I build clean-room public artifacts for reproducible AI evaluation, auditability, and human-reviewed system design.
I build reproducible AI governance benchmarks for agentic systems, with a focus on authority boundaries, tool-use safety, human sovereignty, and whether AI assistance strengthens or weakens human judgment.
Most of my production research is private. This GitHub contains clean-room, educational, and redacted artifacts that show my methods without exposing proprietary systems, private schemas, private logs, private records, or production architecture.
My goal with these repos is simple: make AI governance claims inspectable instead of just aspirational.
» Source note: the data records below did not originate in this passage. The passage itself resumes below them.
-- ==== Sys2Proof/Machine/HostPort.lean ====
section
/-! DEFINITION. The host's accesses (spec/10_state.md R23, R46; spec/20_memory.md R70, R85; spec/30_encoding.md R112):
the CSR map, host writes, and host reads, which answer a free value where the thing read holds no value. -/

namespace Sys2Proof.Machine

/-- What a CSR holds (R23); none where it holds no value. A number not in the table reads 0. -/
def csrValue (c : Config) (s : State) (number : Nat) : Option Word :=
  match number with
  | 0x00 => some (statusWord s.status)
  | 0x01 => some s.chunkLen
  | 0x02 => some s.rawLen
  | 0x03 => some (toWord s.hist.length)
  | 0x04 => some (toWord s.hist.flatten.length)
  | 0x08 => s.arg0
  | 0x09 => s.arg1
  | 0x0A => s.arg2
  | 0x0B => s.arg3
  | 0x0C => s.res0
  | 0x0D => s.res1
  | 0x10 => s.fcur.map (·.pos)
  | 0x11 => s.fcur.map (·.stop)
  | 0x12 => s.bcur.map (·.pos)
  | 0x13 => s.bcur.map (·.floor)
  | 0x14 => s.bitsAcc
  | 0x15 => s.bitsCnt.map toWord
  | 0x18 => s.fwr.map (·.start)
  | 0x19 => s.fwr.map (·.pos)
  | 0x1A => s.fwr.map (·.stop)
  | 0x1B => s.bwr.map (·.top)
  | 0x1C => s.bwr.map (·.pos)
  | 0x1D => s.bwr.map (·.floor)
  | 0x20 => s.lzw.maxBits.map toWord
  | 0x21 => s.lzw.stackLength
  | 0x22 => s.lzw.codeBits.map toWord
  | 0x23 => s.lzw.freeIndex.map toWord
  | 0x24 => s.lzw.prevCode
  | 0x25 => s.lzw.newCode
  | 0x28 => s.bz.blockSize.map toWord
  | 0x29 => s.bz.crc
  | 0x2A => s.bz.origPtr.map (·.setWidth 32)
  | 0x2B => s.bz.blk.map fun b => toWord b.length
  | 0x2C => s.bz.randomised.map fun r => toWord (flagBit r)
  | 0x30 => s.ari.map (·.vLen)
  | 0x31 => s.ari.map (·.vNext)
  | 0x32 => s.ari.map (·.shift)
  | 0x38 => s.dhuf.map (·.nsym)
  | 0x39 => (s.dhuf.bind (·.tree)).map c.dhufMaxF
  | _ => some 0#32

/-- A host write of a CSR (R23): only CHUNK_LEN, RAW_LEN and ARG take it, any other number ignores it. -/
def hostWriteCsr (number : Nat) (v : Word) (s : State) : State :=
  match number with
  | 0x01 => { s with chunkLen := v }
  | 0x02 => { s with rawLen := v }
  | 0x08 => { s with arg0 := some v }
  | 0x09 => { s with arg1 := some v }
  | 0x0A => { s with arg2 := some v }
  | 0x0B => { s with arg3 := some v }
  | _ => s

/-- A host read delivers a word; without a value, the free value of this read (R46; DESIGN CHOICE of
the form, log 7). -/
def hostDeliver (c : Config) (v : Option Word) (s : State) : State :=
  match v with
  | some w => { s with hostData := w }
  | none => { s with hostData := c.unsetRead s.freeReads, freeReads := s.freeReads + 1 }

/-- A host read of one byte, zero-extended; without a value, the low byte of the free value of this read (R46). -/
def hostDeliverByte (c : Config) (v : Option Byte) (s : State) : State :=
  match v with
  | some b => { s with hostData := b.setWidth 32 }
  | none =>
    { s with hostData := ((c.unsetRead s.freeReads).setWidth 8).setWidth 32, freeReads := s.freeReads + 1 }

/-- An access at an offset that its space has, else the fault of an offset that does not exist (R70;
DESIGN CHOICE, log 11). -/
def insideSpace (offset : Word) (size : Nat) (t : State) : Host.Outcome State Fault Refusal :=
  if offset.toNat < size then .next t else .fault .outsideSpace

/-- A host move other than a command (R85). A write of CHUNK is taken at any offset (DEDUCED, log 33). -/
def hostAccess (c : Config) (m : HostMove) (s : State) : Host.Outcome State Fault Refusal :=
  match m with
  | .command _ => .next s
  | .writeCsr n v => .next (hostWriteCsr n v s)
  | .writeChunk a b => .next { s with chunk := storeWrite s.chunk a.toNat b }
  | .writeLenm a b => insideSpace a lenmSize { s with lenm := storeWrite s.lenm a.toNat b }
  | .readCsr n => .next (hostDeliver c (csrValue c s n) s)
  | .readRaw a => insideSpace a s.rawLen.toNat (hostDeliverByte c (storeRead s.raw a.toNat) s)
  | .readChunk a => insideSpace a s.chunkLen.toNat (hostDeliverByte c (storeRead s.chunk a.toNat) s)
  | .readLenm a => insideSpace a lenmSize (hostDeliverByte c (storeRead s.lenm a.toNat) s)

end Sys2Proof.Machine
end

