/-- The whole of a bit string is a proper prefix of the path of some entry. -/
def goesOn (es : List HufEntry) (bits : List Bool) : Bool :=
  es.any fun e => decide (e.len > bits.length) && e.code / 2 ^ (e.len - bits.length) == bitsValue bits

/-- The walk of R195 over a bit string: the symbol and the number of bits taken, or the cause of the failure. The empty set
fails at once; any other wants a bit first. -/
def walkBits (es : List HufEntry) (bits : List Bool) : Except Cause (Word × Nat) :=
  if es.isEmpty then .error .walkOff
  else
    match (List.range bits.length).findSome? fun k => entryAt es bits (k + 1) with
    | some e => .ok (e.sym, e.len)
    | none => if bits.isEmpty || goesOn es bits then .error .unexpectedEnd else .error .walkOff

/-- The sum of 2^(32 − len) over the used lengths: the Kraft inequality says it is at most 2^32 (R194). -/
def kraftSum (lens : List Nat) : Nat := (lens.map fun l => if l = 0 then 0 else 2 ^ (32 - l)).sum

/-! ## The LZW dictionary (spec/44_blzw.md R264) -/

/-- The string of a code: a literal's byte, or the string of the prefix and then the suffix. `fuel` bounds the chain. -/
def lzwString (l : Lzw) : Nat → Nat → Option (List Byte)
  | 0, _ => none
  | fuel + 1, code =>
    if code < 256 then some [truncByte code]
    else if code < lzwFirstFree then none
    else
      match storeRead l.prefixes (code - lzwFirstFree), storeRead l.suffixes (code - lzwFirstFree) with
      | some p, some b => (lzwString l fuel p.toNat).map (· ++ [b])
      | _, _ => none

/-- The dictionary invariants of R267, with the ranges of R38. -/
def LzwForm (l : Lzw) : Prop :=
  (∀ m, l.maxBits = some m → 9 ≤ m ∧ m ≤ 20) ∧
  (∀ n, l.stackLength = some n → 1 ≤ n.toNat ∧ n.toNat ≤ 65540) ∧
  (∀ c, l.codeBits = some c → 9 ≤ c) ∧
  (∀ w, l.newCode = some w → w.toNat < 256) ∧
  (∀ f, l.freeIndex = some f → 259 ≤ f ∧ (∀ m, l.maxBits = some m → f ≤ 2 ^ m) ∧
    ∀ i, 259 ≤ i → i < f → ∃ p b, storeRead l.prefixes (i - 259) = some p ∧ storeRead l.suffixes (i - 259) = some b ∧
      (p.toNat < 256 ∨ (259 ≤ p.toNat ∧ p.toNat < i)))

/-! ## The block transforms (spec/45_bzp2.md) -/

/-- The forward-index array of R311: the positions of the block in the order of their bytes, equal bytes in block
order. -/
def sortedPositions (blk : List Byte) : List Nat :=
  (List.range 256).flatMap fun v => (List.range blk.length).filter fun i => (blk.getD i 0#8).toNat == v

/-- The inverse BWT as R311 reads it: `p <- fwd[p]; emit BLK[p]`. -/
def inverseBwt (blk : List Byte) (fwd : List Nat) : Nat → Nat → List Byte
  | 0, _ => []
  | n + 1, p => blk.getD (fwd.getD p 0) 0#8 :: inverseBwt blk fwd n (fwd.getD p 0)

/-- The final run-length stage (R313): `count` times `ch` have been seen in a row. -/
def expandRuns : List Byte → Byte → Nat → List Byte
  | [], _, _ => []
  | b :: rest, ch, count =>
    if count = 4 then List.replicate b.toNat ch ++ expandRuns rest ch 0
    else if count > 0 ∧ b = ch then b :: expandRuns rest ch (count + 1)
    else b :: expandRuns rest b 1

/-- The bytes of a randomised block after R312: `count` bytes are still to come before the table entry `place` is loaded, and
a byte is flipped where the countdown stands at 1. -/
def derandomised (table : Fin 512 → ℕ+) : List Byte → Nat → Nat → List Byte
  | [], _, _ => []
  | b :: rest, 0, place =>
    (if (table (Fin.ofNat 512 place) : Nat) = 2 then b ^^^ 1#8 else b) ::
      derandomised table rest ((table (Fin.ofNat 512 place) : Nat) - 1) (place + 1)
  | b :: rest, count + 1, place => (if count = 1 then b ^^^ 1#8 else b) :: derandomised table rest count place

/-- The bytes BZ.UNBWT writes for a block (R310 to R313). -/
def unbwtBytes (table : Fin 512 → ℕ+) (randomised : Bool) (blk : List Byte) (origPtr : Nat) : List Byte :=
  let bytes := inverseBwt blk (sortedPositions blk) blk.length origPtr
  expandRuns (if randomised then derandomised table bytes 0 0 else bytes) 0#8 0

/-- One bit of a message through a 32-bit CRC register, most significant bit first, with the polynomial of R315. -/
def crcFeed (c : Word) (bit : Bool) : Word := if c.msb != bit then (c <<< 1) ^^^ 0x04C11DB7#32 else c <<< 1

/-- The CRC of R315: start value 0xFFFFFFFF, the bits of the bytes in stream order, the result complemented. -/
def messageCrc (bytes : List Byte) : Word := ~~~ ((byteBits bytes).foldl crcFeed 0xFFFFFFFF#32)

/-- The run length that run symbols stand for: the k-th symbol adds (sym + 1) · 2^k (R302). -/
def runLengthOf : List Bool → Nat
  | [] => 0
  | d :: rest => (if d then 2 else 1) + 2 * runLengthOf rest

/-- The bit string of a block whose alphabet is the one byte `v` and whose body is the run digits `digits` and the end
symbol, with two groups, one selector and the code lengths 2, 2, 2 in both (R297 to R302). -/
def runBlockBits (crc : Word) (randomised : Bool) (origPtr : BitVec 24) (v : Byte) (digits : List Bool) : List Bool :=
  bitsOf 48 bzBlockMagic ++ bitsOf 32 crc.toNat ++ [randomised] ++ bitsOf 24 origPtr.toNat ++
  bitsOf 16 (2 ^ (15 - v.toNat / 16)) ++ bitsOf 16 (2 ^ (15 - v.toNat % 16)) ++ bitsOf 3 2 ++ bitsOf 15 1 ++ [false] ++
  bitsOf 5 2 ++ [false, false, false] ++ bitsOf 5 2 ++ [false, false, false] ++
  (digits.flatMap fun d => [false, d]) ++ [true, false]

/-- The group table of such a block: the codes of lengths 2, 2, 2. -/
def runBlockTable : List HufEntry := [⟨2, 0b00, 0#32⟩, ⟨2, 0b01, 1#32⟩, ⟨2, 0b10, 2#32⟩]

/-! ## Samples (spec/48_smpl_sqsh.md) -/

/-- The bytes of SMPL: each the sum so far, modulo 256 (R433). -/
def runningSums : Byte → List Byte → List Byte
  | _, [] => []
  | acc, d :: rest => (acc + d) :: runningSums (acc + d) rest

/-- The sample after a literal of SQSH (R442 (c)): the last one less the field of `w` bits, the field read as a two's
complement number, modulo 256. -/
def sampleAfter (w : Nat) (sample : Byte) (v : Nat) : Byte :=
  BitVec.ofInt 8 ((sample.toNat : Int) - (BitVec.ofNat w v).toInt)

/-- The bytes of a literal run of SQSH (R442 (c)). -/
def sampleRun (w : Nat) : Byte → List Nat → List Byte
  | _, [] => []
  | sample, v :: rest => sampleAfter w sample v :: sampleRun w (sampleAfter w sample v) rest

/-- The symbols that `n` walks in a row read from a bit string, and the bits left; none where one of them fails. -/
def walkMany (es : List HufEntry) : Nat → List Bool → Option (List Word × List Bool)
  | 0, bits => some ([], bits)
  | n + 1, bits =>
    match walkBits es bits with
    | .error _ => none
    | .ok (sym, k) => (walkMany es n (bits.drop k)).map fun r => (sym :: r.1, r.2)

/-! ## Turns of the sequencers

What a turn reads from the bit string that lies before it, and what it then writes. -/

/-- A reading of a bit string: a value and the bits left, or the cause of the failure. -/
abbrev Reading := StateT (List Bool) (Except Cause)

/-- A failed reading. -/
def failed {α : Type} (c : Cause) : Reading α := fun _ => .error c

/-- A field of `w` bits. -/
def fixedField (w : Nat) : Reading Nat := fun bits =>
  if bits.length < w then .error .unexpectedEnd else .ok (bitsValue (bits.take w), bits.drop w)

/-- A field of an OPEN decoder (R350). -/
def treeField {α : Type} (t : BitTree α) : Reading α := fun bits =>
  match treeRead t bits with
  | none => .error .unexpectedEnd
  | some (v, k) => .ok (v, bits.drop k)

/-- A symbol of a set of entries (R195). -/
def symbolField (es : List HufEntry) : Reading Word := fun bits =>
  match walkBits es bits with
  | .error c => .error c
  | .ok (sym, k) => .ok (sym, bits.drop k)

/-- The result of an OPEN stream function (R396). -/
def streamField {α : Type} (t : BitTree (Option α)) : Reading α := do
  match ← treeField t with
  | some a => pure a
  | none => failed .zeroDivisor

/-- What a turn puts into the output. -/
inductive Token where
  /-- A byte. -/
  | literal (b : Byte)
  /-- `count` bytes from `distance` bytes back. -/
  | copy (count distance : Nat)
deriving DecidableEq, Repr

/-- The bytes of a token; `reach` are the bytes that a copy can reach, the last one written last. -/
def Token.bytes (reach : List Byte) : Token → List Byte
  | .literal b => [b]
  | .copy count d => (List.range count).map fun i => reach.getD (reach.length - d + i % d) 0#8

/-- Why a token cannot be written, in the order of R153, where `room` bytes are left. -/
def Token.refusal (reach : List Byte) (room : Nat) : Token → Option Cause
  | .literal _ => if room = 0 then some .overrun else none
  | .copy count d =>
    if d = 0 then some .zeroDistance
    else if reach.length < d then some .distance
    else if room < count then some .overrun
    else none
The clearest path through my public work is:
- Public AI Governance Portfolio — the short map connecting the public research arc.
- Case Study: AI Governance Benchmarks — how I turned an abstract governance idea into a bounded, runnable, tested artifact.
- Evaluation Stack Overview — the two-layer stack: agent boundary safety and human sovereignty.
- AI Governance Benchmarks — synthetic inputs, governance scorer, reproducible report, and tests.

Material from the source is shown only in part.